Затем она повернулась и пошла назад в гостиную.
А я мгновение спустя нырнул в ванную, достойную Габсбургов, с высоким, как в соборе, потолком и золотыми кранами в стиле рококо, порылся в бумажнике, обнаружил кончик заранее смазанного "Трояна", торчавший из фольги, и, чтобы он был под рукой, сунул его в боковой карман пиджака, затем постарался привести себя в порядок перед большим, во всю стену, зеркалом, по краю которого ползли золотые херувимы. Мне удалось стереть следы помады с лица – лица, которое, к моему огорчению, было красным, как вишня, отчего казалось, будто со мной случился солнечный удар. Тут уж я ничего не мог поделать, зато я с облегчением увидел, что мой несколько старомодный пиджак из легкой ткани достаточно длинен и более или менее успешно скрывает ширинку на брюках и неисчезающий ком под ней.
Не следовало ли мне кое-что заподозрить, когда несколькими минутами позже, прощаясь с Лапидасами и Филдами на гравийной подъездной аллее, я увидел, как мистер Лапидас нежно поцеловал Лесли в лоб и тихо произнес:
– Будь умницей, моя маленькая принцесса, хорошо?

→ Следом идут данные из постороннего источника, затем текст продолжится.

theorem execPlacementHint_keeps {z0 : State} (r : CmdRef) (s : State) (h : Keeps z0 s) : ∃ t, execPlacementHint r s = .next t ∧ Keeps z0 t := by
  unfold execPlacementHint
  refine ⟨_, rfl, ?_⟩
  try dsimp only
  with_reducible repeat' (first | assumption | apply putHint_keeps | apply failCmd_keeps | apply onAdmin_keeps | apply send_keeps | apply denied_keeps
                                 | refine keeps_foldl _ _ (fun _ _ _ => ?_) ?_ | (fail_if_no_progress refine keeps_upd ?_) | refine keeps_ite ?_ ?_ |
                                 (intro _) | split)

theorem logCapture_keeps {z0 : State} (fn : Nat) (q : Sqe) (s : State) (h : Keeps z0 s) : Keeps z0 (logCapture fn q s) := by
  unfold logCapture
  try dsimp only
  with_reducible repeat' (first | assumption | (fail_if_no_progress refine keeps_upd ?_) | refine keeps_ite ?_ ?_ | split)

theorem logRead_keeps {z0 : State} (fn : Nat) (q : Sqe) (s : State) (h : Keeps z0 s) : Keeps z0 (logRead fn q s) := by
  unfold logRead
  try dsimp only
  with_reducible repeat' (first | assumption | apply setCtrl_keeps | (fail_if_no_progress refine keeps_upd ?_) | refine keeps_ite ?_ ?_ | (intro _) |
                                 split)

theorem answerLog_keeps {z0 : State} (c : OutCmd) (s : State) (h : Keeps z0 s) : Keeps z0 (answerLog c s) := by
  unfold answerLog
  try dsimp only
  with_reducible repeat' (first | assumption | apply logRead_keeps | apply logCapture_keeps | apply answerData_keeps | apply failCmd_keeps |
                                 apply deliverEvents_keeps | refine keeps_ite ?_ ?_ | split)

theorem onLog_keeps {z0 : State} (r : CmdRef) (lids : Nat → Bool) (s : State) (h : Keeps z0 s) : Keeps z0 (onLog r lids s) := by
  unfold onLog
  try dsimp only
  with_reducible repeat' (first | assumption | apply answerLog_keeps | apply onAdmin_keeps | refine keeps_ite ?_ ?_ | (intro _) | split)

theorem execGetLogPage_keeps {z0 : State} (r : CmdRef) (s : State) (h : Keeps z0 s) : ∃ t, execGetLogPage r s = .next t ∧ Keeps z0 t := by
  unfold execGetLogPage
  refine ⟨_, rfl, ?_⟩
  try dsimp only
  with_reducible repeat' (first | assumption | apply onLog_keeps | (intro _))

theorem execSmartHealthLog_keeps {z0 : State} (r : CmdRef) (s : State) (h : Keeps z0 s) : ∃ t, execSmartHealthLog r s = .next t ∧ Keeps z0 t := by
  unfold execSmartHealthLog
  refine ⟨_, rfl, ?_⟩
  try dsimp only
  with_reducible repeat' (first | assumption | apply onLog_keeps | (intro _))

theorem execTelemetryHostInitiated_keeps {z0 : State} (r : CmdRef) (s : State) (h : Keeps z0 s) : ∃ t, execTelemetryHostInitiated r s = .next t ∧
    Keeps z0 t := by
  unfold execTelemetryHostInitiated
  refine ⟨_, rfl, ?_⟩
  try dsimp only
  with_reducible repeat' (first | assumption | apply onLog_keeps | (intro _))

theorem execKeepersLogPage_keeps {z0 : State} (r : CmdRef) (s : State) (h : Keeps z0 s) : ∃ t, execKeepersLogPage r s = .next t ∧ Keeps z0 t := by
  unfold execKeepersLogPage
  refine ⟨_, rfl, ?_⟩
  try dsimp only
  with_reducible repeat' (first | assumption | apply onLog_keeps | (intro _))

Пройдут годы, прежде чем, изучая еврейскую социологию и прочитав такие книги, как "Прощай, Коламбус" и "Марджори Морнингстар", я узнаю о существовании образа еврейской принцессы, ее modus operandi и значении в системе ценностей. Но в тот момент слово "принцесса" я воспринял лишь как милую шутку и внутренне усмехнулся этому "будь умницей", глядя, как "кадиллак", мигая красными хвостовыми огнями, скрылся в темноте. Тем не менее, когда мы остались одни, я почувствовал в манере Лесли что-то – пожалуй, это можно назвать своеобразным кокетством, – что подсказало мне: необходима передышка, невзирая на то что мы себя невероятно взбудоражили, невзирая на ее набег на мой рот, которому вдруг снова отчаянно захотелось почувствовать ее язычок.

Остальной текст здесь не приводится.